GlobalData, an established and reputable consulting firm headquartered in London, England, is confident in Neste’s future if it can overcome its current market challenges.


Neste is an existing market leader in the HVO market but still has promising growth prospects. The commercial aviation industry is a major consumer of Neste’s renewable diesel as a form of sustainable aviation fuel. The sustainable aviation fuel market is growing at an accelerated rate due to decarbonization efforts. Neste is positioned to meet this growing demand, as its existing oil refineries in Rotterdam and Singapore can produce up to 2.3 million tons of renewable diesel annually – more than double their current annual output. It is also investing in new refineries and transforming existing refineries to produce renewable diesel to supplement production.

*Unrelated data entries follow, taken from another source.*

/-- PWR_CLK.REMAIN: the longest halving, in pick boundaries, or in picks of time before the first pick. -/
def halvingRemain (s : State) : State :=
  let byPick := s.pwr.railHalf.foldl (fun m e => max m e.2) 0
  let byTime := s.pwr.railUntil.foldl (fun m e => max m ((e.2 - s.time.now + 12799) / 12800)) 0
  s.put PWR_CLK.REMAIN (max byPick byTime)

/-- A halving that runs by time: the time left goes down with every rclk (R353). -/
def remainDue (s : State) : State := if s.pwr.railUntil.isEmpty then s else halvingRemain s

/-- A tile halved by its rail, for sixteen boundaries or, before the first pick, for their time. -/
def railHalve (s : State) (k : Nat) : State :=
  let s := s.putFlag (PWR_CLK.halved k) true
  if s.time.loom then { s with pwr := { s.pwr with railHalf := mset s.pwr.railHalf k 16, railUntil := mdel s.pwr.railUntil k } }
  else { s with pwr := { s.pwr with railUntil := mset s.pwr.railUntil k (s.time.now + Config.halvingRclk) } }

/-- SUPPLY_WARN (R353). -/
def doSupplyWarn (rail : Nat) (s : State) : State :=
  if 10 ≤ rail ∨ !s.flag (PWR_RAIL.ARMED rail) then s
  else
    let s := (s.bump (PWR_RAIL.WARNCNT rail) 1).putFlag (PWR_RAIL.BELOW rail) true
    halvingRemain ((railTiles rail).foldl railHalve (raise s (src.rail rail) .CE))

/-- SUPPLY_WARN (R353). -/
def execSupplyWarn (rail : Nat) (s : State) : Host.Outcome State Fault Refusal := .next (doSupplyWarn rail s)

/-- The halving of a tile has run its time. -/
def halvingOver (s : State) (k : Nat) : Bool :=
  match mget? s.pwr.railHalf k, mget? s.pwr.railUntil k with
  | some n, _ => n == 0
  | none, some t => t ≤ s.time.now
  | none, none => false

/-- HALVING_EXPIRY (R353): full rate again. The rails of the tile are taken to have recovered (log 27). -/
def doHalvingExpiry (tile : Nat) (s : State) : State :=
  if halvingOver s tile then
    let s := { s with pwr := { s.pwr with railHalf := mdel s.pwr.railHalf tile, railUntil := mdel s.pwr.railUntil tile } }
    let s := s.putFlag (PWR_CLK.halved tile) false
    let done := s.pwr.railHalf.isEmpty && s.pwr.railUntil.isEmpty
    let rails := if done then List.range 10 else [tile]
    halvingRemain (rails.foldl (fun s k => s.putFlag (PWR_RAIL.BELOW k) false) s)
  else s

/-- HALVING_EXPIRY (R353). -/
def execHalvingExpiry (tile : Nat) (s : State) : Host.Outcome State Fault Refusal :=
  .next (if tile < 4 then doHalvingExpiry tile s else s)
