-- ==== Sys2Proof/Machine/Channel.lean ====
section
/-! DEFINITION. Shared operations of the channel subsystem: accesses on a VI's behalf, the dirty log, the end of an operation,
its completion record and the states of a subchannel (R204 to R223, R238). -/

namespace Sys2Proof.Machine

/-! ### Status codes (R222) -/

def cst.OK : Nat := 0x00
def cst.OVERRUN : Nat := 0x02
def cst.AUTH_FAIL : Nat := 0x03
def cst.KEY_SPENT : Nat := 0x04
def cst.OUT_FULL : Nat := 0x05
def cst.OUTPUT_LIMIT : Nat := 0x06
def cst.STATE_PARITY : Nat := 0x07
def cst.POISON : Nat := 0x08
def cst.CHANNEL_HALT : Nat := 0x09
def cst.DEVICE_LOST : Nat := 0x0A
def cst.PATH_LOST : Nat := 0x0B
def cst.BAD_PROGRAM : Nat := 0x0C
def cst.DATA_CHECK : Nat := 0x0D
def cst.SUSPENDED : Nat := 0x0E
def cst.QUOTA : Nat := 0x0F
def cst.DARK : Nat := 0x10
def cst.TIMEOUT : Nat := 0x11
def cst.BAD_STREAM : Nat := 0x12
def cst.DUPLICATE_ACK : Nat := 0x13

/-! ### Subchannels, records, VIs -/

def sub.FREE : Nat := 0
def sub.BOUND : Nat := 1
def sub.HALTED : Nat := 2
def sub.LOST : Nat := 3

def State.scb (s : State) (x : Nat) : Scb := mget s.chs.scbs x Scb.reset

def State.setScb (s : State) (x : Nat) (b : Scb) : State :=
  { s with chs := { s.chs with scbs := mput s.chs.scbs x b Scb.reset } }

def State.op? (s : State) (cell : Nat) : Option JRec := mget? s.chs.cells cell

def State.setOp (s : State) (cell : Nat) (j : JRec) : State := { s with chs := { s.chs with cells := mset s.chs.cells cell j } }

def State.viTenant (s : State) (v : Nat) : Nat := s.get (CHS_VI_CFG.TENANT v)

def State.postedOf (s : State) (v : Nat) : List Nat := mget s.chs.posted v []

def State.setPosted (s : State) (v : Nat) (l : List Nat) : State :=
  { s with chs := { s.chs with posted := mput s.chs.posted v l [] } }

/-- The quad of an operation's port. -/
def opQuad (s : State) (j : JRec) : Nat := opPort s j / 4

/-- The wheel source of a quad's channel DMA (R167). -/
def dmaSrc (q : Nat) : Nat := 57 + q / 3

/-- A record not yet ENDING. -/
def opOpen (j : JRec) : Bool :=
  match j.state with
  | .accepted => true
  | .dispatched => true
  | .active => true
  | _ => false

/-! ### The pool's reservations (R225) -/

/-- Cells held for VIs and for event queues: their quotas, and what a lowered quota still has in use. With `quota` only what
is reserved. -/
def poolHeld (s : State) (quota : Bool) : Nat :=
  let vi (w : Nat) : Nat := 2 * (if quota then bits w 16 16 else max (bits w 16 16) (bits w 32 16))
  let cells (n : Nat) : Nat := (n + 3) / 4
  (s.regs.filter (fun e => 0x4010000 ≤ e.1 && e.1 < 0x4030000 && e.1 % 0x20 == 0)).foldl (fun n e => n + vi e.2.toNat) 0
    + (List.range 96).foldl (fun n c =>
        let q := cells (s.get (CHS_EVQ.QUOTA c))
        n + (if quota then q else max q (cells (s.get (CHS_EVQ.USED c))))) 0

/-- CHS_POOL after a change of the reservations. -/
def poolUpdate (s : State) : State :=
  let free := Config.poolCells - poolHeld s false
  ((s.put CHS_POOL.FREE free).put CHS_POOL.RESERVED (poolHeld s true)).putFlag CHS_POOL.FULL (free == 0)

/-! ### Accesses on a VI's behalf (R205) -/

/-- A tenant-physical address of a VI translated for an access. -/
def viPhys (s : State) (src v tpa : Nat) (a : Acc1) : State × Option Nat :=
  if 2 ^ 48 ≤ tpa then (s, none)
  else
    match stage2 s src (viRoot s v) tpa a true with
    | (s, .ok (p, _)) => (s, some p.pa)
    | (s, _) => (s, none)

/-- Every line of a page piece can be reached by a tenant: no hole, no refusal, no dark block. -/
def spanOk (s : State) (tenant pa n : Nat) : Bool :=
  (List.range ((pa % 256 + n + 255) / 256)).all (fun i =>
    match spotFor s (pa / 256 * 256 + 256 * i) tenant with
    | .mem _ => true
    | .remote _ => true
    | _ => false)

/-- A refusal by the selvedge is counted. -/
def countSpan (s : State) (tenant pa n : Nat) : State :=
  (List.range ((pa % 256 + n + 255) / 256)).foldl (fun s i => countRefusal s (pa / 256 * 256 + 256 * i) tenant) s

/-- A piece that lies in one page: its span, or none when an address faults. -/
def viSpan (s : State) (src v tpa n : Nat) (a : Acc1) : State × Option Span :=
  match viPhys s src v tpa a with
  | (s, none) => (s, none)
  | (s, some pa) =>
    if spanOk s (s.viTenant v) pa n then (s, some { pa := pa, tpa := tpa, len := n }) else (countSpan s (s.viTenant v) pa n, none)

/-- A range cut at 4 KiB boundaries. -/
def pagesOf (tpa n : Nat) : Nat → List (Nat × Nat)
  | 0 => []
  | f + 1 => if n = 0 then [] else
    let k := min n (4096 - tpa % 4096)
    (tpa, k) :: pagesOf (tpa + k) (n - k) f

/-- Page pieces translated in order; the first address that faults. -/
def viSpans (s : State) (src v : Nat) (a : Acc1) : List (Nat × Nat) → State × Except Nat (List Span)
  | [] => (s, .ok [])
  | (tpa, n) :: t =>
    match viSpan s src v tpa n a with
    | (s, none) => (s, .error tpa)
    | (s, some x) =>
      match viSpans s src v a t with
      | (s, .ok xs) => (s, .ok (x :: xs))
      | (s, .error e) => (s, .error e)

/-- Data read: its bytes as a number, and the first poisoned sector met. -/
structure Got2 where
  val : Nat
  poison : Option Nat
  deriving DecidableEq, Repr

/-- Spans read sector by sector; the fuel is the number of sectors. -/
def spanRead (s : State) (src tenant tpa pa n : Nat) : Nat → State × Got2
  | 0 => (s, { val := 0, poison := none })
  | f + 1 =>
    if n = 0 then (s, { val := 0, poison := none })
    else
      let k := min n (64 - pa % 64)
      let (s, b) := readBytes s src tenant pa k
      let (s, r) := spanRead s src tenant (tpa + k) (pa + k) (n - k) f
      (s, { val := b.val + r.val * 256 ^ k, poison := if b.poison then some (tpa / 64 * 64) else r.poison })
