-- ==== Sys2Proof/Machine/Stack.lean ====
section
/-! DEFINITION. Stack manipulation, majors 0x01 to 0x03 (R71, R83). -/

namespace Sys2Proof.Machine

/-- N of an operation (R83). -/
def opndN (f : FO) : Nat := f.opnd.toNat % 32

/-- Entries rearranged: those read, top first, give those pushed, in order. -/
def shuffle (a : Agent) (reads pops : Nat) (pushes : Nat) (f : List Word → List Word) : InsnWord → State → State × Got Done :=
  stackOp a reads pops pushes fun _ ins => .ok (Out.push (f ins))

/-- Entries 0 and n exchanged in place. -/
def swapEntries (n : Nat) (c : List SEnt) : List SEnt :=
  match c.head?, (c.drop n).head? with
  | some x, some y => (c.set 0 { x with val := y.val }).set n { y with val := x.val }
  | _, _ => c

/-- The value lies within the current level's stack (R71); bits [2:0] and [63:48] are ignored. -/
def newSp (k : Core) (v : Word) : Got Word :=
  let x := keepBits v spMask
  let l := k.stkOf k.lvl
  if x.toNat < l.sl.toNat ∨ l.sb.toNat < x.toNat then .trap { cause := trap.STACK_LIMIT, eval := l.sp } else .ok x

/-- SP of the current level replaced after a spill of the whole cache (R70, R71). -/
def Core.moveSp (k : Core) (tenant : Nat) (x : Word) : Core := (k.spillAll tenant).setSp x.toNat

/-- SETSP after its stack check. -/
def setSpBody (a : Agent) (w : InsnWord) (s : State) : State × Got Done :=
  andThen (stackStep s a w 1 1 0) fun s st =>
  andThen (s, newSp (s.core a) (inp st.ins 0)) fun s x =>
    (s, .ok { next := none, result := 0, after := id
              apply := fun s => s.modCore a (fun k => (k.popN 1).moveSp (s.agentTenant a) x) })

/-- DROP (R83): a → -/
def doDrop (a : Agent) (f : FO) : State → State :=
  runInsn a (.drop a f) f.cond .U .runs <|
    shuffle a 1 1 0 fun _ => []

/-- DROP (R83). -/
def execDrop (a : Agent) (f : FO) (s : State) : Host.Outcome State Fault Refusal := .next (doDrop a f s)

/-- DUP (R83): a → a a -/
def doDup (a : Agent) (f : FO) : State → State :=
  runInsn a (.dup a f) f.cond .U .runs <|
    shuffle a 1 1 2 fun i => [inp i 0, inp i 0]

/-- DUP (R83). -/
def execDup (a : Agent) (f : FO) (s : State) : Host.Outcome State Fault Refusal := .next (doDup a f s)

/-- SWAP (R83): a b → b a -/
def doSwap (a : Agent) (f : FO) : State → State :=
  runInsn a (.swap a f) f.cond .U .runs <|
    shuffle a 2 2 2 fun i => [inp i 0, inp i 1]

/-- SWAP (R83). -/
def execSwap (a : Agent) (f : FO) (s : State) : Host.Outcome State Fault Refusal := .next (doSwap a f s)

/-- OVER (R83): a b → a b a -/
def doOver (a : Agent) (f : FO) : State → State :=
  runInsn a (.over a f) f.cond .U .runs <|
    shuffle a 2 2 3 fun i => [inp i 1, inp i 0, inp i 1]

/-- OVER (R83). -/
def execOver (a : Agent) (f : FO) (s : State) : Host.Outcome State Fault Refusal := .next (doOver a f s)

/-- ROT (R83): a b c → b c a -/
def doRot (a : Agent) (f : FO) : State → State :=
  runInsn a (.rot a f) f.cond .U .runs <|
    shuffle a 3 3 3 fun i => [inp i 1, inp i 0, inp i 2]

/-- ROT (R83). -/
def execRot (a : Agent) (f : FO) (s : State) : Host.Outcome State Fault Refusal := .next (doRot a f s)

/-- NIP (R83): a b → b -/
def doNip (a : Agent) (f : FO) : State → State :=
  runInsn a (.nip a f) f.cond .U .runs <|
    shuffle a 2 2 1 fun i => [inp i 0]

/-- NIP (R83). -/
def execNip (a : Agent) (f : FO) (s : State) : Host.Outcome State Fault Refusal := .next (doNip a f s)

/-- DUPN (R83): a copy of entry N is pushed; depth N + 1 is needed. -/
def doDupn (a : Agent) (f : FO) : State → State :=
  runInsn a (.dupn a f) f.cond .U .runs <|
    shuffle a ((opndN f) + 1) 0 1 fun i => [inp i (opndN f)]

/-- DUPN (R83). -/
def execDupn (a : Agent) (f : FO) (s : State) : Host.Outcome State Fault Refusal := .next (doDupn a f s)

/-- XCHN (R83): entry 0 and entry N change places. -/
def doXchn (a : Agent) (f : FO) : State → State :=
  runInsn a (.xchn a f) f.cond .U .runs <|
    stackOp a ((opndN f) + 1) 0 0 fun _ _ => .ok { vals := [], upd := fun k => { k with cache := swapEntries (opndN f) k.cache }, next := none }

/-- XCHN (R83). -/
def execXchn (a : Agent) (f : FO) (s : State) : Host.Outcome State Fault Refusal := .next (doXchn a f s)

/-- DROPN (R83): N entries are popped. -/
def doDropn (a : Agent) (f : FO) : State → State :=
  runInsn a (.dropn a f) f.cond .U .runs <|
    shuffle a (opndN f) (opndN f) 0 fun _ => []

/-- DROPN (R83). -/
def execDropn (a : Agent) (f : FO) (s : State) : Host.Outcome State Fault Refusal := .next (doDropn a f s)

/-- DEPTH (R83): the depth before the push. -/
def doDepth (a : Agent) (f : FO) : State → State :=
  runInsn a (.depth a f) f.cond .U .runs <|
    stackOp a 0 0 1 fun k _ => .ok (Out.push [BitVec.ofInt 64 k.depth])

/-- DEPTH (R83). -/
def execDepth (a : Agent) (f : FO) (s : State) : Host.Outcome State Fault Refusal := .next (doDepth a f s)

/-- GETSP (R83): SP before the push. -/
def doGetsp (a : Agent) (f : FO) : State → State :=
  runInsn a (.getsp a f) f.cond .U .runs <|
    stackOp a 0 0 1 fun k _ => .ok (Out.push [(k.stkOf k.lvl).sp])

/-- GETSP (R83). -/
def execGetsp (a : Agent) (f : FO) (s : State) : Host.Outcome State Fault Refusal := .next (doGetsp a f s)

/-- SETSP (R71, R83): v →; SP moves within SL and SB after a spill. -/
def doSetsp (a : Agent) (f : FO) : State → State :=
  runInsn a (.setsp a f) f.cond .U .runs <|
    setSpBody a

/-- SETSP (R71, R83). -/
def execSetsp (a : Agent) (f : FO) (s : State) : Host.Outcome State Fault Refusal := .next (doSetsp a f s)

/-- PUSH (R83): → sext(IMM22) -/
def doPush (a : Agent) (f : FI) : State → State :=
  runInsn a (.push a f) f.cond .U .runs <|
    stackOp a 0 0 1 fun _ _ => .ok (Out.push [f.imm.signExtend 64])

/-- PUSH (R83). -/
def execPush (a : Agent) (f : FI) (s : State) : Host.Outcome State Fault Refusal := .next (doPush a f s)

/-- PUSHH (R83): a → (a << 21) OR IMM21 -/
def doPushh (a : Agent) (f : FH) : State → State :=
  runInsn a (.pushh a f) f.cond .U .runs <|
    stackOp a 1 1 1 fun _ ins => .ok (Out.push [(inp ins 0 <<< 21) ||| f.imm.zeroExtend 64])

/-- PUSHH (R83). -/
def execPushh (a : Agent) (f : FH) (s : State) : Host.Outcome State Fault Refusal := .next (doPushh a f s)

end Sys2Proof.Machine
end

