-- ==== Sys2Proof/Machine/Control.lean ====
section
/-! DEFINITION. Control transfer, knots, barriers, traps and gates, majors 0x18 to 0x1E (R90, R96, R138, R141, R145 to R149),
and the traps taken between instructions (R95, R97, R113, R137). -/

namespace Sys2Proof.Machine

/-! ### Branches (R90) -/

/-- A target with bits [1:0] non-zero traps ALIGN. -/
def jumpTo (v : Word) (push : List Word) : Got Out :=
  if v.toNat % 4 ≠ 0 then .trap { cause := trap.ALIGN, eval := v }
  else .ok { vals := push, upd := id, next := some v }

/-! ### Barriers (R129, R138) -/

/-- Stores of the cord outside the knot that are still to be performed. -/
def Core.storesOut (k : Core) : Bool := k.sbuf.any (fun e => !e.knot)

/-- The oldest bounced store that no barrier has reported. -/
def Core.oldestBounce (k : Core) : Option (Nat × Word) :=
  k.bounced.foldl (fun b x => match b with
    | none => some x
    | some y => if x.1 < y.1 then some x else b) none

/-- A barrier's end: the oldest bounced store traps, else it may retire. -/
def barrierEnd (s : State) (a : Agent) : State × Got Unit :=
  match (s.core a).oldestBounce with
  | none => (s, .ok ())
  | some b =>
    (s.modCore a (fun k => { k with bounced := k.bounced.erase b }), .trap { cause := trap.STORE_BOUNCED, eval := b.2 })

/-- A barrier waits for the earlier stores, which later stores no longer join (R130). -/
def barrierWait (s : State) (a : Agent) (kind : BarKind) (handler : Word) : State × Got Unit :=
  let s := s.modCore a Core.closeEntries
  if (s.core a).storesOut then (s, .park (.waitBarrier kind handler)) else barrierEnd s a

/-- SBAR and FBAR; inside a knot they retire with no effect (R146). -/
def barrierBody (a : Agent) (kind : BarKind) (w : InsnWord) : State → State × Got Done :=
  fun s => plainOp a (fun s =>
    if (s.core a).inKnot then doneWith s id else andThen (barrierWait s a kind 0) fun s _ => doneWith s id) w s

/-! ### Knots (R141, R145) -/

/-- A knot opens: handler, the home of the slip word, and the copies. -/
def openKnot (a : Agent) (handler : Word) (home : Home) (s : State) : State :=
  let now := s.time.now
  s.modCore a (fun k => { k with
    resv := none
    knot := some { handler := handler, home := home, sp := (k.stkOf k.lvl).sp, cache := k.cache, opened := now, reads := [], writes := []
                   bytes := [] } })

/-- KNOT: room for the slip word, its home, the order of FBAR, then the knot opens (R141). -/
def knotBody (a : Agent) (handler : Word) (w : InsnWord) (s : State) : State × Got Done :=
  let k := s.core a
  if !k.stackOk k.lvl 0 1 then trapAt s trap.STACK_LIMIT k.sp
  else
    andThen (homeAt s a w k.lvl (k.sp - 8)) fun s h =>
    andThen (barrierWait s a .knot handler) fun s _ => doneWith s (openKnot a handler h)

/-- The bytes of the write set put into the lines of the L2 (R145). -/
def knotLines (s : State) (c : Nat) (kn : Knot) : State :=
  kn.writes.foldl (fun s line =>
    let bs := kn.bytes.filter (fun e => e.1 / 256 == line)
    let mask := bs.foldl (fun (m : LineMask) e => m ||| spanMask (e.1 % 256) 1) 0
    let bytes := bs.foldl (fun (b : LineData) e => b ||| spanBytes (e.1 % 256) e.2.toNat) 0
    writeL2 s (s.triadOf c) (normLine s (line * 256)) mask bytes) s

/-- CINCH_COMMIT (R145): every knot store has left the buffer; the write set becomes visible and the knot closes. -/
def doCinchCommit (c : Nat) (s : State) : State :=
  let k := s.cord c
  match k.run, k.knot with
  | .waitCinch, some kn =>
    if k.paused ∨ k.sbuf.any SbEnt.knot then s
    else
      let s := knotLines s c kn
      wake (s.modCord c (fun k => { k with knot := none })) c
  | _, _ => s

Besides increased debt, liquidity issues, and unfavorable market conditions, another major threat to Neste’s future is increased competition. Due to governmental efforts to encourage sustainability, many major US, Europe, and Asia energy companies are entering Neste’s markets. For example, Shell and Chevron entered the global SAF market and are vying with Neste for market share. These firms, bigger in scale than Neste, are more vertically integrated, capable of employing greater economies of scale, and may push Neste out of the market. Neste needs to establish itself as a market leader or carve a niche to ensure its future survival in a market with greater competition.